= Beginning of Section =

theorem execPowerSample_kept {k : State} {s : State} {rr : State} (ht : execPowerSample s = .next rr) (hs : k.Kept s)
  : k.Kept rr := by
  refine State.run_kept (fun s hs => ?_) hs ht
  try dsimp only
  with_reducible repeat' first
    | assumption | apply State.powerSample_kept | intro _ _ | split | dsimp only

theorem execResetDip_kept {k : State} {_sram : Bool} {s : State} {rr : State} (ht : execResetDip _sram s = .next rr)
  (hs : k.Kept s) : k.Kept rr := by
  refine State.runAlways_kept (fun s hs => ?_) hs ht
  try dsimp only
  with_reducible repeat' first
    | assumption | apply State.resetDip_kept | apply State.onlyIf_kept | intro _ _ | split | dsimp only

theorem State.hintOpen_kept {k : State} (s : State) (us : Nat) (hs : k.Kept s) : k.Kept (State.hintOpen s us) := by
  unfold State.hintOpen
  try dsimp only
  with_reducible repeat' first
    | assumption | apply State.setFire_kept | apply State.fireSettle_kept | intro _ _ | split | dsimp only
    | refine State.Kept.mk_same ?_ (by rfl) (by rfl)

theorem execPmbusErr_kept {k : State} {s : State} {rr : State} (ht : execPmbusErr s = .next rr) (hs : k.Kept s) :
  k.Kept rr := by
  refine State.run_kept (fun s hs => ?_) hs ht
  try dsimp only
  with_reducible repeat' first
    | assumption | apply State.raise_kept | apply State.sourceMsg_kept | apply State.setFire_kept
    | apply State.hintOpen_kept | intro _ _ | split | dsimp only | refine State.Kept.mk_same ?_ (by rfl) (by rfl)

theorem execCalStale_kept {k : State} {s : State} {rr : State} (ht : execCalStale s = .next rr) (hs : k.Kept s) :
  k.Kept rr := by
  refine State.run_kept (fun s hs => ?_) hs ht
  try dsimp only
  with_reducible repeat' first
    | assumption | apply State.setFire_kept | apply State.raise_kept | apply State.onlyIf_kept | intro _ _ | split
    | dsimp only | refine State.Kept.mk_same ?_ (by rfl) (by rfl)

theorem execDeferralLimit_kept {k : State} {s : State} {rr : State} (ht : execDeferralLimit s = .next rr) (hs :
  k.Kept s) : k.Kept rr := by
  refine State.run_kept (fun s hs => ?_) hs ht
  try dsimp only
  with_reducible repeat' first
    | assumption | apply State.setFire_kept | apply State.fireSettle_kept | apply State.onlyIf_kept | intro _ _ | split
    | dsimp only | refine State.Kept.mk_same ?_ (by rfl) (by rfl)

theorem execThermalStep_kept {k : State} {s : State} {rr : State} (ht : execThermalStep s = .next rr) (hs : k.Kept s)
  : k.Kept rr := by
  refine State.run_kept (fun s hs => ?_) hs ht
  try dsimp only
  with_reducible repeat' first
    | assumption | apply State.thermalStep_kept | intro _ _ | split | dsimp only

theorem State.moveCap_kept {k : State} (s : State) (c : Cap) (d : Nat) (hs : k.Kept s) : k.Kept (State.moveCap s c d)
  := by
  unfold State.moveCap
  try dsimp only
  with_reducible repeat' first
    | assumption | apply State.fireSettle_kept | apply State.count_kept | apply State.raise_kept | apply State.setFire_kept
    | intro _ _ | split | dsimp only

theorem State.floorCheck_kept {k : State} (s : State) (c : Cap) (hs : k.Kept s) : k.Kept (State.floorCheck s c) := by
  unfold State.floorCheck
  try dsimp only
  with_reducible repeat' first
    | assumption | apply State.setFire_kept | apply State.raise_kept | intro _ _ | split | dsimp only
    | refine State.Kept.mk_same ?_ (by rfl) (by rfl)

theorem State.capEvaluate_kept {k : State} (s : State) (c : Cap) (hs : k.Kept s) : k.Kept (State.capEvaluate s c) := by
  unfold State.capEvaluate
  try dsimp only
  with_reducible repeat' first
    | assumption | apply State.setFire_kept | apply State.moveCap_kept | apply State.soft_kept
    | apply State.floorCheck_kept | intro _ _ | split | dsimp only | refine State.Kept.mk_same ?_ (by rfl) (by rfl)

theorem execCapEvaluate_kept {k : State} {c : Cap} {s : State} {rr : State} (ht : execCapEvaluate c s = .next rr) (hs
  : k.Kept s) : k.Kept rr := by
  refine State.run_kept (fun s hs => ?_) hs ht
  try dsimp only
  with_reducible repeat' first
    | assumption | apply State.capEvaluate_kept | intro _ _ | split | dsimp only

theorem execAlertN_kept {k : State} {level : Bool} {s : State} {rr : State} (ht : execAlertN level s = .next rr) (hs
  : k.Kept s) : k.Kept rr := by
  refine State.run_kept (fun s hs => ?_) hs ht
  try dsimp only
  with_reducible repeat' first
    | assumption | apply State.sourceMsg_kept | apply State.onlyIf_kept | intro _ _ | split | dsimp only

theorem execHintWindowEnd_kept {k : State} {s : State} {rr : State} (ht : execHintWindowEnd s = .next rr) (hs :
  k.Kept s) : k.Kept rr := by
  refine State.run_kept (fun s hs => ?_) hs ht
  try dsimp only
  with_reducible repeat' first
    | assumption | apply State.setFire_kept | apply State.fireSettle_kept | intro _ _ | split | dsimp only
    | refine State.Kept.mk_same ?_ (by rfl) (by rfl)

theorem execHintAck_kept {k : State} {s : State} {rr : State} (ht : execHintAck s = .next rr) (hs : k.Kept s) :
  k.Kept rr := by
  refine State.run_kept (fun s hs => ?_) hs ht
  try dsimp only
  with_reducible repeat' first
    | assumption | apply State.hintOpen_kept | apply State.onlyIf_kept | intro _ _ | split | dsimp only
    | refine State.Kept.mk_same ?_ (by rfl) (by rfl)

theorem execSupplyRecovery_kept {k : State} {rail : Fin 11} {s : State} {rr : State} (ht : execSupplyRecovery rail s
  = .next rr) (hs : k.Kept s) : k.Kept rr := by
  refine State.run_kept (fun s hs => ?_) hs ht
  try dsimp only
  with_reducible repeat' first
    | assumption | apply State.supplyRecovery_kept | intro _ _ | split | dsimp only

theorem execSupplyWarning_kept {k : State} {rail : Fin 11} {high : Bool} {s : State} {rr : State} (ht :
  execSupplyWarning rail high s = .next rr) (hs : k.Kept s) : k.Kept rr := by
  refine State.run_kept (fun s hs => ?_) hs ht
  try dsimp only
  with_reducible repeat' first
    | assumption | apply State.supplyWarning_kept | intro _ _ | split | dsimp only

theorem execTempSample_kept {k : State} {t : TempSample} {s : State} {rr : State} (ht : execTempSample t s = .next
  rr) (hs : k.Kept s) : k.Kept rr := by
  refine State.run_kept (fun s hs => ?_) hs ht
  try dsimp only
  with_reducible repeat' first
    | assumption | apply State.tempSample_kept | intro _ _ | split | dsimp only

theorem execDroopOnset_kept {k : State} {x0 : Half} {ns : Nat} {s : State} {rr : State} (ht : execDroopOnset x0 ns s
  = .next rr) (hs : k.Kept s) : k.Kept rr := by
  refine State.run_kept (fun s hs => ?_) hs ht
  try dsimp only
  with_reducible repeat' first
    | assumption | apply State.droop_kept | intro _ _ | split | dsimp only

/-! ### Lanes -/

theorem State.fecWrite_kept {k : State} (s : State) (old : State) (p : Nat) (hs : k.Kept s) : k.Kept (State.fecWrite
  s old p) := by
  unfold State.fecWrite
  try dsimp only
  with_reducible repeat' first
    | assumption | apply State.setPort_kept | intro _ _ | split | dsimp only
    | refine State.Kept.mk_same ?_ (by rfl) (by rfl)

theorem State.localFault_kept {k : State} (s : State) (p : Nat) (hs : k.Kept s) : k.Kept (State.localFault s p) := by
  unfold State.localFault
  try dsimp only
  with_reducible repeat' first
    | assumption | apply State.setPort_kept | apply State.loseAlign_kept | intro _ _ | split | dsimp only
    | refine State.Kept.mk_same ?_ (by rfl) (by rfl)

theorem execLocalFault_kept {k : State} {p : Port} {s : State} {rr : State} (ht : execLocalFault p s = .next rr) (hs
  : k.Kept s) : k.Kept rr := by
  refine State.run_kept (fun s hs => ?_) hs ht
  try dsimp only
  with_reducible repeat' first
    | assumption | apply State.localFault_kept | apply State.onlyIf_kept | intro _ _ | split | dsimp only

theorem State.laneConverged_kept {k : State} (s : State) (l : Nat) (m : LaneMeas) (hs : k.Kept s) : k.Kept
  (State.laneConverged s l m) := by
  unfold State.laneConverged
  try dsimp only
  with_reducible repeat' first
    | assumption | apply State.laneUp_kept | apply State.setLane_kept | apply State.laneCtle_kept | intro _ _ | split
    | dsimp only | refine State.Kept.mk_same ?_ (by rfl) (by rfl)

theorem execAdaptConverged_kept {k : State} {l : Lane} {meas : LaneMeas} {s : State} {rr : State} (ht :
  execAdaptConverged l meas s = .next rr) (hs : k.Kept s) : k.Kept rr := by
  refine State.run_kept (fun s hs => ?_) hs ht
  try dsimp only
  with_reducible repeat' first
    | assumption | apply State.laneConverged_kept | intro _ _ | split | dsimp only

theorem State.pllLock_kept {k : State} (s : State) (m : Nat) (x2 : Nat) (hs : k.Kept s) : k.Kept (State.pllLock s m
  x2) := by
  unfold State.pllLock
  try dsimp only
  with_reducible repeat' first
    | assumption | apply State.setMacro_kept | apply State.lanesWake_kept | intro _ _ | split | dsimp only
    | refine State.Kept.mk_same ?_ (by rfl) (by rfl)

theorem execPllLock_kept {k : State} {m : Macro} {pll : Pll} {s : State} {rr : State} (ht : execPllLock m pll s =
  .next rr) (hs : k.Kept s) : k.Kept rr := by
  refine State.run_kept (fun s hs => ?_) hs ht
  try dsimp only
  with_reducible repeat' first
    | assumption | apply State.pllLock_kept | apply State.onlyIf_kept | intro _ _ | split | dsimp only

theorem execRecalLiveDone_kept {k : State} {p : Port} {s : State} {rr : State} (ht : execRecalLiveDone p s = .next
  rr) (hs : k.Kept s) : k.Kept rr := by
  refine State.run_kept (fun s hs => ?_) hs ht
  try dsimp only
  with_reducible repeat' first
    | assumption | apply State.liveEnd_kept | apply State.raise_kept | apply State.onlyIf_kept | intro _ _ | split
    | dsimp only

theorem State.laneLos_kept {k : State} (s : State) (l : Nat) (hs : k.Kept s) : k.Kept (State.laneLos s l) := by
  unfold State.laneLos
  try dsimp only
  with_reducible repeat' first
    | assumption | apply State.laneLost_kept | apply State.count_kept | apply State.raise_kept | apply State.setLane_kept
    | intro _ _ | split | dsimp only | refine State.Kept.mk_same ?_ (by rfl) (by rfl)

theorem execLossOfSignal_kept {k : State} {l : Lane} {s : State} {rr : State} (ht : execLossOfSignal l s = .next rr)
  (hs : k.Kept s) : k.Kept rr := by
  refine State.run_kept (fun s hs => ?_) hs ht
  try dsimp only
  with_reducible repeat' first
    | assumption | apply State.laneLos_kept | intro _ _ | split | dsimp only

theorem execPllRateApply_kept {k : State} {m : Macro} {pll : Pll} {s : State} {rr : State} (ht : execPllRateApply m
  pll s = .next rr) (hs : k.Kept s) : k.Kept rr := by
  refine State.run_kept (fun s hs => ?_) hs ht
  try dsimp only
  with_reducible repeat' first
    | assumption | apply State.pllApply_kept | apply State.onlyIf_kept | intro _ _ | split | dsimp only
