theorem execTcamDelete_kept {k : State} {q : Fin 16} {blk : TableRead} {s : State} {rr : State} (ht : execTcamDelete
  q blk s = .next rr) (hs : k.Kept s) : k.Kept rr := by
  refine State.run_kept (fun s hs => ?_) hs ht
  try dsimp only
  with_reducible repeat' first
    | assumption | apply State.tableCmd_kept | intro _ _ | split | dsimp only

theorem execBulkFlush_kept {k : State} {q : Fin 16} {blk : TableRead} {s : State} {rr : State} (ht : execBulkFlush q
  blk s = .next rr) (hs : k.Kept s) : k.Kept rr := by
  refine State.run_kept (fun s hs => ?_) hs ht
  try dsimp only
  with_reducible repeat' first
    | assumption | apply State.tableCmd_kept | intro _ _ | split | dsimp only

theorem execEmUpdate_kept {k : State} {q : Fin 16} {blk : TableRead} {s : State} {rr : State} (ht : execEmUpdate q
  blk s = .next rr) (hs : k.Kept s) : k.Kept rr := by
  refine State.run_kept (fun s hs => ?_) hs ht
  try dsimp only
  with_reducible repeat' first
    | assumption | apply State.tableCmd_kept | intro _ _ | split | dsimp only

theorem execTcamWrite_kept {k : State} {q : Fin 16} {blk : TableRead} {s : State} {rr : State} (ht : execTcamWrite q
  blk s = .next rr) (hs : k.Kept s) : k.Kept rr := by
  refine State.run_kept (fun s hs => ?_) hs ht
  try dsimp only
  with_reducible repeat' first
    | assumption | apply State.tableCmd_kept | intro _ _ | split | dsimp only

theorem execLpmInsert_kept {k : State} {q : Fin 16} {blk : TableRead} {s : State} {rr : State} (ht : execLpmInsert q
  blk s = .next rr) (hs : k.Kept s) : k.Kept rr := by
  refine State.run_kept (fun s hs => ?_) hs ht
  try dsimp only
  with_reducible repeat' first
    | assumption | apply State.tableCmd_kept | intro _ _ | split | dsimp only

theorem execEmDelete_kept {k : State} {q : Fin 16} {blk : TableRead} {s : State} {rr : State} (ht : execEmDelete q
  blk s = .next rr) (hs : k.Kept s) : k.Kept rr := by
  refine State.run_kept (fun s hs => ?_) hs ht
  try dsimp only
  with_reducible repeat' first
    | assumption | apply State.tableCmd_kept | intro _ _ | split | dsimp only

theorem execEmUpsert_kept {k : State} {q : Fin 16} {blk : TableRead} {s : State} {rr : State} (ht : execEmUpsert q
  blk s = .next rr) (hs : k.Kept s) : k.Kept rr := by
  refine State.run_kept (fun s hs => ?_) hs ht
  try dsimp only
  with_reducible repeat' first
    | assumption | apply State.tableCmd_kept | intro _ _ | split | dsimp only

theorem execEmInsert_kept {k : State} {q : Fin 16} {blk : TableRead} {s : State} {rr : State} (ht : execEmInsert q
  blk s = .next rr) (hs : k.Kept s) : k.Kept rr := by
  refine State.run_kept (fun s hs => ?_) hs ht
  try dsimp only
  with_reducible repeat' first
    | assumption | apply State.tableCmd_kept | intro _ _ | split | dsimp only

/-! ### Tick -/

theorem State.kerfCycles_kept {k : State} (s : State) (backlog : Nat) (x2 : List Nat) (hs : k.Kept s) : k.Kept
  (State.kerfCycles s backlog x2) := by
  induction x2 generalizing s backlog with
  | nil =>
    unfold State.kerfCycles
    try dsimp only
    with_reducible repeat' first
      | assumption | apply State.drawn_kept | intro _ _ | split | dsimp only
      | refine State.Kept.mk_same ?_ (by rfl) (by rfl)
  | cons a l ih =>
    unfold State.kerfCycles
    try dsimp only
    with_reducible repeat' first
      | assumption | apply ih | apply State.drawn_kept | intro _ _ | split | dsimp only
      | refine State.Kept.mk_same ?_ (by rfl) (by rfl)

theorem State.deckCycles_kept {k : State} (s : State) (x1 : Nat) (hs : k.Kept s) : k.Kept (State.deckCycles s x1) := by
  unfold State.deckCycles
  try dsimp only
  with_reducible repeat' first
    | assumption | apply State.setDeck_kept | apply State.count64_kept | intro _ _ | split | dsimp only
    | refine State.Kept.mk_same ?_ (by rfl) (by rfl)

theorem State.fireMicros_kept {k : State} (s : State) (hs : k.Kept s) : k.Kept (State.fireMicros s) := by
  unfold State.fireMicros
  try dsimp only
  with_reducible repeat' first
    | assumption | apply State.count64_kept | intro _ _ | split | dsimp only
    | refine State.Kept.mk_same ?_ (by rfl) (by rfl)

theorem State.prbsChecks_kept {k : State} (s : State) (x1 : List Nat) (hs : k.Kept s) : k.Kept (State.prbsChecks s
  x1) := by
  induction x1 generalizing s with
  | nil =>
    unfold State.prbsChecks
    try dsimp only
    with_reducible repeat' first
      | assumption | apply State.drawn_kept | apply State.count64_kept | apply State.setLane_kept | intro _ _ | split
      | dsimp only | refine State.Kept.mk_same ?_ (by rfl) (by rfl)
  | cons a l ih =>
    unfold State.prbsChecks
    try dsimp only
    with_reducible repeat' first
      | assumption | apply ih | apply State.drawn_kept | apply State.count64_kept | apply State.setLane_kept | intro _ _
      | split | dsimp only | refine State.Kept.mk_same ?_ (by rfl) (by rfl)

theorem State.linkEnds_kept {k : State} (s : State) (x1 : List Nat) (hs : k.Kept s) : k.Kept (State.linkEnds s x1) := by
  induction x1 generalizing s with
  | nil =>
    unfold State.linkEnds
    try dsimp only
    with_reducible repeat' first
      | assumption | apply State.setPort_kept | apply State.realign_kept | apply State.drawn_kept | intro _ _ | split
      | dsimp only | refine State.Kept.mk_same ?_ (by rfl) (by rfl)
  | cons a l ih =>
    unfold State.linkEnds
    try dsimp only
    with_reducible repeat' first
      | assumption | apply ih | apply State.setPort_kept | apply State.realign_kept | apply State.drawn_kept | intro _ _
      | split | dsimp only | refine State.Kept.mk_same ?_ (by rfl) (by rfl)

theorem State.pipeCycles_kept {k : State} (s : State) (x1 : Nat) (hs : k.Kept s) : k.Kept (State.pipeCycles s x1) := by
  unfold State.pipeCycles
  try dsimp only
  with_reducible repeat' first
    | assumption | apply State.count64_kept | apply State.setWood_kept | apply State.drawn_kept
    | apply State.kerfCycles_kept | intro _ _ | split | dsimp only | refine State.Kept.mk_same ?_ (by rfl) (by rfl)

theorem State.paceTick_kept {k : State} (s : State) (x1 : Nat) (hs : k.Kept s) : k.Kept (State.paceTick s x1) := by
  unfold State.paceTick
  try dsimp only
  with_reducible repeat' first
    | assumption | apply State.setTally_kept | intro _ _ | split | dsimp only
    | refine State.Kept.mk_same ?_ (by rfl) (by rfl)

theorem State.tickCore_kept {k : State} (s : State) (hs : k.Kept s) : k.Kept (State.tickCore s) := by
  unfold State.tickCore
  try dsimp only
  with_reducible repeat' first
    | assumption | apply State.prbsChecks_kept | apply State.linkEnds_kept | apply State.saveGoes_kept
    | apply State.pipeCycles_kept | apply State.hbmErrs_kept | apply State.deckCycles_kept | apply State.fireMicros_kept
    | apply State.paceTick_kept | intro _ _ | split | dsimp only

theorem State.tick_kept {k : State} (s : State) (hs : k.Kept s) : k.Kept (State.tick s) := by
  unfold State.tick
  extract_lets s1 s2
  have h1 : k.Kept s1 := ⟨hs.1, hs.2, hs.3, hs.4, Nat.le_trans hs.5 (Nat.le_succ _), hs.6⟩
  have h2 : k.Kept s2 := State.tickCore_kept _ h1
  clear_value s1 s2
  split
  · split
    · exact State.enterWipe_kept _ h2
    · exact h2
  · exact h1

end Sys2Proof.Machine
end

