-- ==== Sys2Proof/Laws/SameLines.lean ====
section
/-! SUPPORT. State.Same, one lemma for each function of the state: spans, lanes, counters, deparsing, Raft and ingress. -/

namespace Sys2Proof.Machine

/-! ### SpanOps -/

theorem State.pairRaise_same {fs : Nat} {k : State} (hm : State.Sub 0x8000000010 fs) (s : State) (old : State) (x2 :
  List Nat) (hs : State.Same fs k s) (hold : State.Same fs k old) : State.Same fs k (State.pairRaise s old x2) := by
  induction x2 generalizing s old with
  | nil =>
    unfold State.pairRaise
    try dsimp only
    with_reducible repeat' first
      | assumption | exact State.Sub.of rfl hm | apply State.raiseIf_same | intro _ _ | split | dsimp only
  | cons a l ih =>
    unfold State.pairRaise
    try dsimp only
    with_reducible repeat' first
      | assumption | exact State.Sub.of rfl hm | apply ih | apply State.raiseIf_same | intro _ _ | split | dsimp only

theorem State.conflictRaise_same {fs : Nat} {k : State} (hm : State.Sub 0x8000000010 fs) (s : State) (old : State)
  (x2 : List Nat) (hs : State.Same fs k s) (hold : State.Same fs k old) : State.Same fs k (State.conflictRaise s old
  x2) := by
  induction x2 generalizing s old with
  | nil =>
    unfold State.conflictRaise
    try dsimp only
    with_reducible repeat' first
      | assumption | exact State.Sub.of rfl hm | apply State.raiseIf_same | intro _ _ | split | dsimp only
  | cons a l ih =>
    unfold State.conflictRaise
    try dsimp only
    with_reducible repeat' first
      | assumption | exact State.Sub.of rfl hm | apply ih | apply State.raiseIf_same | intro _ _ | split | dsimp only

theorem State.spanEvents_same {fs : Nat} {k : State} (hm : State.Sub 0x8000000010 fs) (s : State) (old : State) (sl :
  Nat) (hs : State.Same fs k s) (hold : State.Same fs k old) : State.Same fs k (State.spanEvents s old sl) := by
  unfold State.spanEvents
  try dsimp only
  with_reducible repeat' first
    | assumption | exact State.Sub.of rfl hm | apply State.pairRaise_same | apply State.conflictRaise_same | intro _ _
    | split | dsimp only

theorem State.chLose_same {fs : Nat} {k : State} (hm : State.Sub 0x8000000010 fs) (s : State) (q : Nat) (hs :
  State.Same fs k s) : State.Same fs k (State.chLose s q) := by
  unfold State.chLose
  try dsimp only
  with_reducible repeat' first
    | assumption | exact State.Sub.of rfl hm | apply State.count_same | apply State.raise_same | intro _ _ | split
    | dsimp only

theorem State.chTake_same {fs : Nat} {k : State} (hm : State.Sub 0x8000001010 fs) (s : State) (q : Nat) (path : Bool)
  (b : Byte) (hs : State.Same fs k s) : State.Same fs k (State.chTake s q path b) := by
  unfold State.chTake
  try dsimp only
  with_reducible repeat' first
    | assumption | exact State.Sub.of rfl hm | apply State.chLose_same | apply State.setSpan_same | intro _ _ | split
    | dsimp only

theorem State.spanChannels_same {fs : Nat} {k : State} (hm : State.Sub 0x8000001010 fs) (s : State) (q : Nat) (f :
  List Byte) (hs : State.Same fs k s) : State.Same fs k (State.spanChannels s q f) := by
  unfold State.spanChannels
  try dsimp only
  with_reducible repeat' first
    | assumption | exact State.Sub.of rfl hm | apply State.chLose_same | apply State.setSpan_same | apply State.chTake_same
    | intro _ _ | split | dsimp only

theorem State.putSpan_same {fs : Nat} {k : State} (hm : State.Sub 0x1000 fs) (s : State) (q : Nat) (x : SpanS) (hs :
  State.Same fs k s) : State.Same fs k (State.putSpan s q x) := by
  unfold State.putSpan
  try dsimp only
  with_reducible repeat' first
    | assumption | exact State.Sub.of rfl hm | apply State.setSpan_same | intro _ _ | split | dsimp only

theorem State.spanLos_same {fs : Nat} {k : State} (hm : State.Sub 0x8000001010 fs) (s : State) (q : Nat) (hs :
  State.Same fs k s) : State.Same fs k (State.spanLos s q) := by
  unfold State.spanLos
  try dsimp only
  with_reducible repeat' first
    | assumption | exact State.Sub.of rfl hm | apply State.putSpan_same | apply State.raise_same | intro _ _ | split
    | dsimp only

theorem State.spanLom_same {fs : Nat} {k : State} (hm : State.Sub 0x8000001010 fs) (s : State) (q : Nat) (hs :
  State.Same fs k s) : State.Same fs k (State.spanLom s q) := by
  unfold State.spanLom
  try dsimp only
  with_reducible repeat' first
    | assumption | exact State.Sub.of rfl hm | apply State.putSpan_same | apply State.raise_same | intro _ _ | split
    | dsimp only

theorem State.spanLof_same {fs : Nat} {k : State} (hm : State.Sub 0x8000001010 fs) (s : State) (q : Nat) (hs :
  State.Same fs k s) : State.Same fs k (State.spanLof s q) := by
  unfold State.spanLof
  try dsimp only
  with_reducible repeat' first
    | assumption | exact State.Sub.of rfl hm | apply State.putSpan_same | apply State.raise_same | intro _ _ | split
    | dsimp only

theorem State.spanLosClear_same {fs : Nat} {k : State} (hm : State.Sub 0x8000001010 fs) (s : State) (q : Nat) (hs :
  State.Same fs k s) : State.Same fs k (State.spanLosClear s q) := by
  unfold State.spanLosClear
  try dsimp only
  with_reducible repeat' first
    | assumption | exact State.Sub.of rfl hm | apply State.putSpan_same | apply State.raise_same | intro _ _ | split
    | dsimp only

theorem State.spanPayload_same {fs : Nat} {k : State} (hm : State.Sub 0x1010 fs) (s : State) (q : Nat) (area : List
  Byte) (w : Nat) (hs : State.Same fs k s) : State.Same fs k (State.spanPayload s q area w) := by
  unfold State.spanPayload
  try dsimp only
  with_reducible repeat' first
    | assumption | exact State.Sub.of rfl hm | apply State.count64_same | apply State.putSpan_same | apply State.count_same
    | intro _ _ | split | dsimp only

theorem State.spanTrace_same {fs : Nat} {k : State} (hm : State.Sub 0x8000001050 fs) (s : State) (q : Nat) (i : Nat)
  (b : Byte) (hs : State.Same fs k s) : State.Same fs k (State.spanTrace s q i b) := by
  unfold State.spanTrace
  try dsimp only
  with_reducible repeat' first
    | assumption | exact State.Sub.of rfl hm | apply State.raiseIf_same | apply State.setSpan_same
    | apply State.setMemW_same | intro _ _ | split | dsimp only

theorem State.spanCounts_same {fs : Nat} {k : State} (hm : State.Sub 0x1010 fs) (s : State) (q : Nat) (errs : Nat)
  (rei : Nat) (hs : State.Same fs k s) : State.Same fs k (State.spanCounts s q errs rei) := by
  unfold State.spanCounts
  try dsimp only
  with_reducible repeat' first
    | assumption | exact State.Sub.of rfl hm | apply State.count64_same | apply State.setSpan_same | intro _ _ | split
    | dsimp only

theorem State.spanShadow_same {fs : Nat} {k : State} (hm : State.Sub 0x8000001010 fs) (s : State) (q : Nat) (x :
  SpanS) (f : List Byte) (hs : State.Same fs k s) : State.Same fs k (State.spanShadow s q x f) := by
  unfold State.spanShadow
  try dsimp only
  with_reducible repeat' first
    | assumption | exact State.Sub.of rfl hm | apply State.count_same | apply State.raise_same | apply State.putSpan_same
    | intro _ _ | split | dsimp only

theorem State.spanStatus_same {fs : Nat} {k : State} (hm : State.Sub 0x8000001010 fs) (s : State) (q : Nat) (pais :
  Bool) (srdi : Bool) (prdi : Bool) (hs : State.Same fs k s) : State.Same fs k (State.spanStatus s q pais srdi prdi)
  := by
  unfold State.spanStatus
  try dsimp only
  with_reducible repeat' first
    | assumption | exact State.Sub.of rfl hm | apply State.raiseIf_same | apply State.putSpan_same | intro _ _ | split
    | dsimp only

theorem State.spanFrame_same {fs : Nat} {k : State} (hm : State.Sub 0x8000001050 fs) (s : State) (q : Nat) (f : List
  Byte) (hs : State.Same fs k s) : State.Same fs k (State.spanFrame s q f) := by
  unfold State.spanFrame
  extract_lets x par st ps rei x1 status x2 src1 s1 x3 errs x4 s2 x5 s3 src2 s4 s5 s6
  have hst : ∀ t, State.Same fs k t → State.Same fs k (status t) := fun t ht => State.spanStatus_same (.of rfl hm) _ _ _ _ _ ht
  clear_value status
  split
  · exact hst _ (State.spanShadow_same (.of rfl hm) _ _ _ _ hs)
  · split
    · exact State.count_same (.of rfl hm) _ _ _ _ (State.putSpan_same (.of rfl hm) _ _ _ hs)
    · have h2 : State.Same fs k s2 := hst _ (State.spanShadow_same (.of rfl hm) _ _ _ _ hs)
      clear_value s2
      split
      · have h4 : State.Same fs k s4 := State.setSpan_same (.of rfl hm) _ _ _ (State.spanCounts_same (.of rfl hm) _ _ _ _ h2)
        have h5 : State.Same fs k s5 := State.spanTrace_same (.of rfl hm) _ _ _ _ h4
        have h6 : State.Same fs k s6 := by
          dsimp only [s6]; split
          · exact State.spanChannels_same (.of rfl hm) _ _ _ h5
          · exact h5
        exact State.spanPayload_same (.of rfl hm) _ _ _ _ h6
      · exact h2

= End of Section =

YOUR INSTRUCTIONS
Start at the first line of the entries above. Set down each line exactly through the one with "State.hintOpen_kept | intro", and stop there.

OUTPUT BELOW
theorem execPowerSample_kept {k : State} {s : State} {rr : State} (ht : execPowerSample s = .next rr) (hs : k.Kept s)
  : k.Kept rr := by
  refine State.run_kept (fun s hs => ?_) hs ht
  try dsimp only
  with_reducible repeat' first
    | assumption | apply State.powerSample_kept | intro _ _ | split | dsimp only

theorem execResetDip_kept {k : State} {_sram : Bool} {s : State} {rr : State} (ht : execResetDip _sram s = .next rr)
  (hs : k.Kept s) : k.Kept rr := by
  refine State.runAlways_kept (fun s hs => ?_) hs ht
  try dsimp only
  with_reducible repeat' first
    | assumption | apply State.resetDip_kept | apply State.onlyIf_kept | intro _ _ | split | dsimp only

theorem State.hintOpen_kept {k : State} (s : State) (us : Nat) (hs : k.Kept s) : k.Kept (State.hintOpen s us) := by
  unfold State.hintOpen
  try dsimp only
  with_reducible repeat' first
    | assumption | apply State.setFire_kept | apply State.fireSettle_kept | intro _ _ | split | dsimp only
    | refine State.Kept.mk_same ?_ (by rfl) (by rfl)

theorem execPmbusErr_kept {k : State} {s : State} {rr : State} (ht : execPmbusErr s = .next rr) (hs : k.Kept s) :
  k.Kept rr := by
  refine State.run_kept (fun s hs => ?_) hs ht
  try dsimp only
  with_reducible repeat' first
    | assumption | apply State.raise_kept | apply State.sourceMsg_kept | apply State.setFire_kept
    | apply State.hintOpen_kept | intro _ _ | split | dsimp only | refine State.Kept.mk_same ?_ (by rfl) (by rfl)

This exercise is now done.